►
/-- PrgRomMapsAndWrites, both ends of each range, one bank and two. -/
theorem witness_PrgRomMapsAndWrites :
    0x8000 ≤ (0x8000#16).toNat ∧ 0x8000 ≤ (0xFFFF#16).toNat ∧ (0x0000#16).toNat < 0x8000 ∧ (0x7FFF#16).toNat < 0x8000 ∧
    (0x8000 - 0x8000) % 0x4000 = (0xC000 - 0x8000) % 0x4000 ∧ (0xBFFF - 0x8000) % 0x4000 = (0xFFFF - 0x8000) % 0x4000 ∧
    start.cfg.prgBanks = .one ∧ { start with cfg := { defaultConfig with prgBanks := .two } }.cfg.prgBanks = .two := by
  decide

/-- UnmappedReadsZeroDropsWrites, both ends of the range. -/
theorem witness_UnmappedReadsZeroDropsWrites :
    (0x2000 ≤ (0x2000#16).toNat ∧ (0x2000#16).toNat < 0x8000) ∧ (0x2000 ≤ (0x7FFF#16).toNat ∧ (0x7FFF#16).toNat < 0x8000) := by
  decide

/-- WordReadsLittleEndian: the wrap at 0xFFFF. -/
theorem witness_WordReadsLittleEndian : ∃ a : Word, a = 0xFFFF#16 := ⟨_, rfl⟩

/-- PushesWrapAfter256: 256 bytes, and an address outside the stack page. -/
theorem witness_PushesWrapAfter256 :
    (List.replicate 256 0x00#8).length = 256 ∧
    ∀ sp : Byte, sameByte start.cfg.prgBanks (BitVec.ofNat 16 (0x0100 + sp.toNat)) 0x0200#16 = false := by
  refine ⟨List.length_replicate, ?_⟩
  decide

/-- AdcResult. -/
theorem witness_AdcResult : (Instr.adcIzy 0xFF#8).kind = .adc := rfl

/-- OverflowIsSignedOverflow: both kinds, with no overflow. -/
theorem witness_OverflowIsSignedOverflow :
    (Instr.adcImm 0x01#8).kind = .adc ∧ (∃ t, exec (.adcImm 0x01#8) start = .next t ∧ t.overflow = false) ∧
    (Instr.sbcImm 0x01#8).kind = .sbc ∧ (∃ t, exec (.sbcImm 0x01#8) start = .next t ∧ t.overflow = false) :=
  ⟨rfl, ⟨_, rfl, by decide⟩, rfl, ⟨_, rfl, by decide⟩⟩

/-- SbcResult. -/
theorem witness_SbcResult : (Instr.sbcAbx 0xFFFF#16).kind = .sbc := rfl

/-- LogicResults. -/
theorem witness_LogicResults :
    (Instr.andImm 0x0F#8).kind = .and ∧ (Instr.oraZpx 0xFF#8).kind = .ora ∧ (Instr.eorAby 0xFFFF#16).kind = .eor :=
  ⟨rfl, rfl, rfl⟩

/-- BitResult. -/
theorem witness_BitResult : (Instr.bitAbs 0xFFFF#16).kind = .bit := rfl

/-- CompareResults. -/
theorem witness_CompareResults :
    (Instr.cmpIzx 0xFF#8).kind = .cmp ∧ (Instr.cpxImm 0x00#8).kind = .cpx ∧ (Instr.cpyZp 0xFF#8).kind = .cpy :=
  ⟨rfl, rfl, rfl⟩

/-- ShiftResults. -/
theorem witness_ShiftResults : Instr.aslAcc.kind = .asl ∧ (Instr.lsrAbx 0xFFFF#16).kind = .lsr := ⟨rfl, rfl⟩

/-- RotateResults. -/
theorem witness_RotateResults : (Instr.rolZp 0x00#8).kind = .rol ∧ Instr.rorAcc.kind = .ror := ⟨rfl, rfl⟩

/-- IncDecResults. -/
theorem witness_IncDecResults : (Instr.incZpx 0xFF#8).kind = .inc ∧ (Instr.decAbx 0x02FF#16).kind = .dec := ⟨rfl, rfl⟩

/-- LoadResults. -/
theorem witness_LoadResults :
    (Instr.ldaImm 0x05#8).kind = .lda ∧ (Instr.ldxZpy 0xFF#8).kind = .ldx ∧ (Instr.ldyAbx 0xFFFF#16).kind = .ldy :=
  ⟨rfl, rfl, rfl⟩

/-- StoreResults, both settings of STORE_SETS_NZ. -/
theorem witness_StoreResults :
    (Instr.staIzy 0x20#8).kind = .sta ∧ (Instr.stxZpy 0xFF#8).kind = .stx ∧ (Instr.styAbs 0x0800#16).kind = .sty ∧
    start.cfg.storeSetsNZ = false ∧ { start with cfg := { defaultConfig with storeSetsNZ := true } }.cfg.storeSetsNZ = true :=
  ⟨rfl, rfl, rfl, rfl, rfl⟩

/-- BranchResults: BNE from 0x10FE, taken, with the two page references; BEQ not taken (VB15, VB16, VB2). -/
theorem witness_BranchResults :
    let s := { start with pc := 0x10FE#16 }
    let target := BitVec.ofInt 16 ((s.pc.toNat : Int) + 2 + (0x00#8).toInt)
    ((!s.zero) = true ∧ s.zero = false) ∧ target.toNat / 256 ≠ s.pc.toNat / 256 ∧
    ¬ target.toNat / 256 ≠ (s.pc + 2).toNat / 256 ∧
    s.cfg.branchPageBase = .opcode ∧ s.cfg.beqPagePenalty = true ∧ (Instr.bne 0x00#8).kind ≠ .beq := by
  decide

/-- BranchResults: each condition both ways, over P = 0x00 and P = 0xFF. -/
theorem witness_BranchResults_conditions :
    let s := { start with p := 0x00#8 }
    let t := { start with p := 0xFF#8 }
    (!s.negative && !s.overflow && !s.carry && !s.zero) = true ∧ (t.negative && t.overflow && t.carry && t.zero) = true := by
  decide

/-- EffectiveAddresses: both settings of JMP_IND_PAGE_WRAP, and an operand that is read from memory. -/
theorem witness_EffectiveAddresses :
    (MemOperand.zp 0xFF#8).mode ≠ .imm ∧ (MemOperand.zp 0xFF#8).mode ≠ .rel ∧
    start.cfg.jmpIndPageWrap = true ∧
    { start with cfg := { defaultConfig with jmpIndPageWrap := false } }.cfg.jmpIndPageWrap = false := by
  decide

/-- InterruptEntryEffect: an NMI, and an IRQ. -/
theorem witness_InterruptEntryEffect :
    (let s := { start with nmiPending := true }
     s.run = .running ∧ s.owed = 0 ∧ s.nmiPending = true) ∧
    (let s := { start with irqLine := true, p := 0x20#8 }
     s.run = .running ∧ s.owed = 0 ∧ s.nmiPending = false ∧ s.irqLine = true ∧ s.interruptDisable = false) := by
  decide

/-- FatalDecodeHaltsTheCore. -/
theorem witness_FatalDecodeHaltsTheCore :
    (AtBoundary atSentinel ∧ fetch atSentinel = .sentinel 0x02#8) ∧
    { start with run := .halted (.fatalDecode 0x8000#16 0x02#8) }.run = .halted (.fatalDecode 0x8000#16 0x02#8) :=
  ⟨⟨⟨rfl, rfl, rfl⟩, rfl⟩, rfl⟩

/-- OnlyHaltedStatesFail. -/
theorem witness_OnlyHaltedStatesFail : ∀ f, start.run ≠ .halted f := fun f h => by cases h

/-- TickByCases, each clause. -/
theorem witness_TickByCases :
    (let s := { start with owed := 1 }; s.run = .running ∧ 0 < s.owed) ∧
    (let s := { start with nmiPending := true }; s.run = .running ∧ s.owed = 0 ∧ s.nmiPending = true) ∧
    (let s := { start with irqLine := true, p := 0x20#8 }
     s.run = .running ∧ s.owed = 0 ∧ s.nmiPending = false ∧ s.irqLine = true ∧ s.interruptDisable = false) ∧
    (start.run = .running ∧ start.owed = 0 ∧ interruptDue start = false) ∧
    { start with run := .stopped }.run = .stopped ∧ State.beforeReset.run = .reset ∧
    { start with run := .halted (.fatalDecode 0x8000#16 0x02#8) }.run = .halted (.fatalDecode 0x8000#16 0x02#8) := by
  decide

/-- CostIsTicks: NOP, its first tick and its last. -/
theorem witness_CostIsTicks :
    ∃ b, atNop.run = .running ∧ atNop.owed = 0 ∧ boundary atNop = .next b ∧ b.run = .running ∧ 1 ≤ 1 ∧ 1 ≤ b.owed ∧
      1 ≤ 2 ∧ 2 ≤ b.owed :=
  ⟨_, rfl, rfl, rfl, rfl, by decide, by decide, by decide, by decide⟩

set_option maxRecDepth 100000 in
/-- ResetSequenceEffect: the default parameters give no cost of 0. -/
theorem witness_ResetSequenceEffect : State.beforeReset.run = .reset ∧ costsAdmitted State.beforeReset.cfg = true := by
  decide

/-- LoadPlacesImage: one bank, and two. -/
theorem witness_LoadPlacesImage :
    State.beforeReset.run = .reset ∧ (List.replicate 0x4000 0xEA#8).length = 0x4000 ∧
    (List.replicate 0x8000 0xEA#8).length = 0x8000 :=
  ⟨rfl, List.length_replicate, List.length_replicate⟩

/-- StepKeepsInvariant. -/
theorem witness_StepKeepsInvariant : MachineInv atNop ∧ ∃ t, step atNop = .next t := ⟨⟨rfl, rfl, fun _ => rfl⟩, _, rfl⟩

/-- MovesKeepInvariant: a stop, a raise, a line change and a tick. -/
theorem witness_MovesKeepInvariant :
    MachineInv atNop ∧ (∃ t, move .stop atNop = .next t) ∧ (∃ t, move .nmiRaise atNop = .next t) ∧
    (∃ t, move (.irqLine true) atNop = .next t) ∧ ∃ t, move .tick atNop = .next t :=
  ⟨⟨rfl, rfl, fun _ => rfl⟩, ⟨_, rfl⟩, ⟨_, rfl⟩, ⟨_, rfl⟩, ⟨_, rfl⟩⟩

/-- An image of n + 7 bytes that starts with `JMP $8000` and ends with the reset vector 0x8000 and an IRQ/BRK vector. -/
def jumpImage (n : Nat) : List Byte :=
  [0x4C#8, 0x00#8, 0x80#8] ++ List.replicate n 0x00#8 ++ [0x00#8, 0x80#8, 0x00#8, 0x90#8]

theorem jumpImage_length (n : Nat) : (jumpImage n).length = n + 7 := by
  simp only [jumpImage, List.length_append, List.length_replicate, List.length_cons, List.length_nil]
  omega

theorem jumpImage_vector (n : Nat) :
    (jumpImage n).getD (n + 3) 0x00#8 = 0x00#8 ∧ (jumpImage n).getD (n + 4) 0x00#8 = 0x80#8 := by
  constructor <;>
    (unfold jumpImage
     rw [List.getD_append_right _ _ _ _ (by simp)]
     simp only [List.length_append, List.length_replicate, List.length_cons, List.length_nil])
  · rw [show n + 3 - (0 + 1 + 1 + 1 + n) = 0 by omega]; rfl
  · rw [show n + 4 - (0 + 1 + 1 + 1 + n) = 1 by omega]; rfl

/-- The state before reset with a one-bank image loaded. -/
def loadedWith (prg : List Byte) : State :=
  { State.beforeReset with
    mem := storeImage prg 0x8000 (ramOnly State.beforeReset.mem), cfg := { State.beforeReset.cfg with prgBanks := .one } }

theorem load_one_bank {prg : List Byte} (h : prg.length = 0x4000) :
    move (.load prg) State.beforeReset = .next (loadedWith prg) :=
  load_of_reset rfl (by rw [h]; rfl)

set_option maxRecDepth 100000 in
theorem costsAdmitted_default : costsAdmitted defaultConfig = true := by decide

theorem reset_one_bank (prg : List Byte) : move .reset (loadedWith prg) = .next (resetSequence (loadedWith prg)) :=
  powerOn_of_reset rfl costsAdmitted_default

theorem loadedWith_inv {prg : List Byte} (h : prg.length = 0x4000) : MachineInv (loadedWith prg) := by
  have kept := storeImage_keeps .one prg 0x8000 (ramOnly State.beforeReset.mem) rfl rfl (by decide) (by rw [h]; decide)
  exact ⟨kept.1, kept.2, fun hr => absurd rfl hr⟩

/-- After the load and the reset of an image PC is the image's vector. -/
theorem reset_pc {prg : List Byte} (h : prg.length = 0x4000) :
    (resetSequence (loadedWith prg)).pc = cat (prg.getD 0x3FFD 0x00#8) (prg.getD 0x3FFC 0x00#8) := by
  have byte : ∀ k, k < 0x4000 → Memory.get (loadedWith prg).mem (0x8000 + k) = prg.getD k 0x00#8 := by
    intro k hk
    show (storeImage prg 0x8000 _).get _ = _
    rw [get_storeImage, h, if_pos ⟨by omega, by omega⟩, Nat.add_sub_cancel_left]
  exact congrArg₂ cat (byte 0x3FFD (by omega)) (byte 0x3FFC (by omega))

/-- MovesKeepInvariant: the load of an image before reset, and the reset sequence after it. -/
theorem witness_MovesKeepInvariant_load_reset :
    MachineInv State.beforeReset ∧ (jumpImage 0x3FF9).length = 0x4000 ∧
    move (.load (jumpImage 0x3FF9)) State.beforeReset = .next (loadedWith (jumpImage 0x3FF9)) ∧
    MachineInv (loadedWith (jumpImage 0x3FF9)) ∧
    move .reset (loadedWith (jumpImage 0x3FF9)) = .next (resetSequence (loadedWith (jumpImage 0x3FF9))) ∧
    (jumpImage 0x7FF9).length = 0x8000 :=
  ⟨⟨rfl, rfl, fun h => absurd rfl h⟩, jumpImage_length _, load_one_bank (jumpImage_length _),
    loadedWith_inv (jumpImage_length _), reset_one_bank _, jumpImage_length _⟩

/-- ArchitectureIndependentOfTiming: other counters, another entry cost, no BEQ penalty. -/
theorem witness_ArchitectureIndependentOfTiming :
    AgreesButTiming start
      { start with cycles := 9, cfg := { defaultConfig with intEntryCycles := 5, beqPagePenalty := false } } :=
  rfl

/-- ControlStateInvisible: an instruction that leaves `run`, and one that does not. -/
theorem witness_ControlStateInvisible :
    (∃ t, exec .nop start = .next t) ∧ ∃ t, exec (.sentinel 0x02#8) start = .next t ∧ t.run ≠ start.run :=
  ⟨⟨_, rfl⟩, _, rfl, by decide⟩

/-- FlagWriters, each clause. -/
theorem witness_FlagWriters :
    (∃ t, exec .sec start = .next t ∧ t.carry ≠ start.carry) ∧
    (∃ t, exec .cli start = .next t ∧ t.interruptDisable ≠ start.interruptDisable) ∧
    (∃ t, exec .sed start = .next t ∧ t.decimal ≠ start.decimal) ∧
    (∃ t, exec .brk start = .next t ∧ t.brk ≠ start.brk) ∧
    (∃ t, exec (.adcImm 0x7F#8) { start with a := 0x01#8 } = .next t ∧ t.overflow ≠ start.overflow) ∧ start.unused = true :=
  ⟨⟨_, rfl, by decide⟩, ⟨_, rfl, by decide⟩, ⟨_, rfl, by decide⟩, ⟨_, rfl, by decide⟩, ⟨_, rfl, by decide⟩, by decide⟩

/-- RegisterAndMemoryWriters, each clause. -/
theorem witness_RegisterAndMemoryWriters :
    (∃ t, exec (.ldaImm 0x05#8) start = .next t ∧ t.a ≠ start.a) ∧
    (∃ t, exec .inx start = .next t ∧ t.x ≠ start.x) ∧ (∃ t, exec .iny start = .next t ∧ t.y ≠ start.y) ∧
    (∃ t, exec .pha start = .next t ∧ t.sp ≠ start.sp) ∧
    Instr.aslAcc.kind ∉ ([.sta, .stx, .sty, .inc, .dec, .pha, .php, .jsr, .brk] : List Kind) ∧ Instr.aslAcc.mode = .acc ∧
    Instr.nop.kind ∉ ([.asl, .lsr, .rol, .ror] : List Kind) :=
  ⟨⟨_, rfl, by decide⟩, ⟨_, rfl, by decide⟩, ⟨_, rfl, by decide⟩, ⟨_, rfl, by decide⟩, by decide, rfl, by decide⟩

/-- HostInputs: each run state. -/
theorem witness_HostInputs :
    start.run = .running ∧ { start with run := .stopped }.run = .stopped ∧ State.beforeReset.run = .reset ∧
    ∃ f, { start with run := .halted (.fatalDecode 0x8000#16 0x02#8) }.run = .halted f :=
  ⟨rfl, rfl, rfl, _, rfl⟩

/-- TraceRecordIsBoundaryState: an instruction with an address, one without, and a state not at a boundary. -/
theorem witness_TraceRecordIsBoundaryState :
    (AtBoundary (placeAtPc 0xAD#8 0x34#8 0x12#8 start) ∧
      (fetch (placeAtPc 0xAD#8 0x34#8 0x12#8 start)).operand = .mem (.abs 0x1234#16)) ∧
    (AtBoundary atNop ∧ (fetch atNop).kind ≠ .noInstruction ∧ (fetch atNop).mode ∈ ([.imp, .acc] : List Mode)) ∧
    ¬ AtBoundary { start with owed := 1 } :=
  ⟨⟨⟨rfl, rfl, rfl⟩, rfl⟩, ⟨⟨rfl, rfl, rfl⟩, by decide, by decide⟩, fun h => absurd h.2.1 (by decide)⟩

/-- The state at the end of program P1: JMP $8004 at 0x8004. -/
def atSelfJump : State :=
  withBytes [(0x8004#16, 0x4C#8), (0x8005#16, 0x04#8), (0x8006#16, 0x80#8)] { start with pc := 0x8004#16 }

/-- SelfJumpStaysAtEnd: the self-jump costs 3. -/
theorem witness_SelfJumpStaysAtEnd :
    EndsAt 0x8004#16 atSelfJump ∧ HoldsSelfJump 0x8004#16 atSelfJump ∧
    3 = baseCost atSelfJump.cfg.cycleTable .jmp .abs ∧ 0 < 3 :=
  ⟨⟨⟨rfl, rfl, rfl⟩, rfl⟩, ⟨rfl, rfl, rfl⟩, by decide, by decide⟩

/-- SelfJumpStaysAtEnd: a run that ends at a, one that is stopped there, and one that halts. -/
theorem witness_SelfJumpStaysAtEnd_ends :
    runToEnd (some 0x8004#16) [.tick, .tick] atSelfJump = .endAt atSelfJump ∧
    FirstEndAt 0x8004#16 [.tick, .tick] atSelfJump atSelfJump ∧
    runToEnd (some 0x8004#16) [.stop, .tick] atSelfJump = .stopped { atSelfJump with run := .stopped } ∧
    runToEnd none [.tick] atSentinel =
      .halted (.fatalDecode 0x8000#16 0x02#8) { atSentinel with run := .halted (.fatalDecode 0x8000#16 0x02#8) } := by
  refine ⟨rfl, ⟨[], [.tick], rfl, rfl, ⟨⟨rfl, rfl, rfl⟩, rfl⟩, ?_⟩, rfl, rfl⟩
  intro earlier later u h
  simp at h

/-- R315, R268: an NMI raised before the tick is taken at that boundary, so the run does not end there. -/
theorem test_end_not_at_interrupt :
    isEndBoundary (some 0x8004#16) atSelfJump = true ∧
    isEndBoundary (some 0x8004#16) { atSelfJump with nmiPending := true } = false ∧
    runToEnd (some 0x8004#16) [.nmiRaise, .tick] atSelfJump ≠ .endAt { atSelfJump with nmiPending := true } := by
  decide

/-- An image that starts with `JMP $8000` shows the self-jump at 0x8000, and at the mirror 0xC000 no jump to itself. -/
theorem imageHoldsSelfJump_jumpImage :
    imageHoldsSelfJump (jumpImage 0x3FF9) 0x8000#16 = true ∧ imageHoldsSelfJump (jumpImage 0x3FF9) 0xC000#16 = false := by
  simp only [imageHoldsSelfJump, imageByte, jumpImage_length]
  exact ⟨rfl, rfl⟩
◄
=== What the task requires ===
Tally the lines of the material that contain the word "taken" and say the number, nothing more.

=== Exercise response ===
2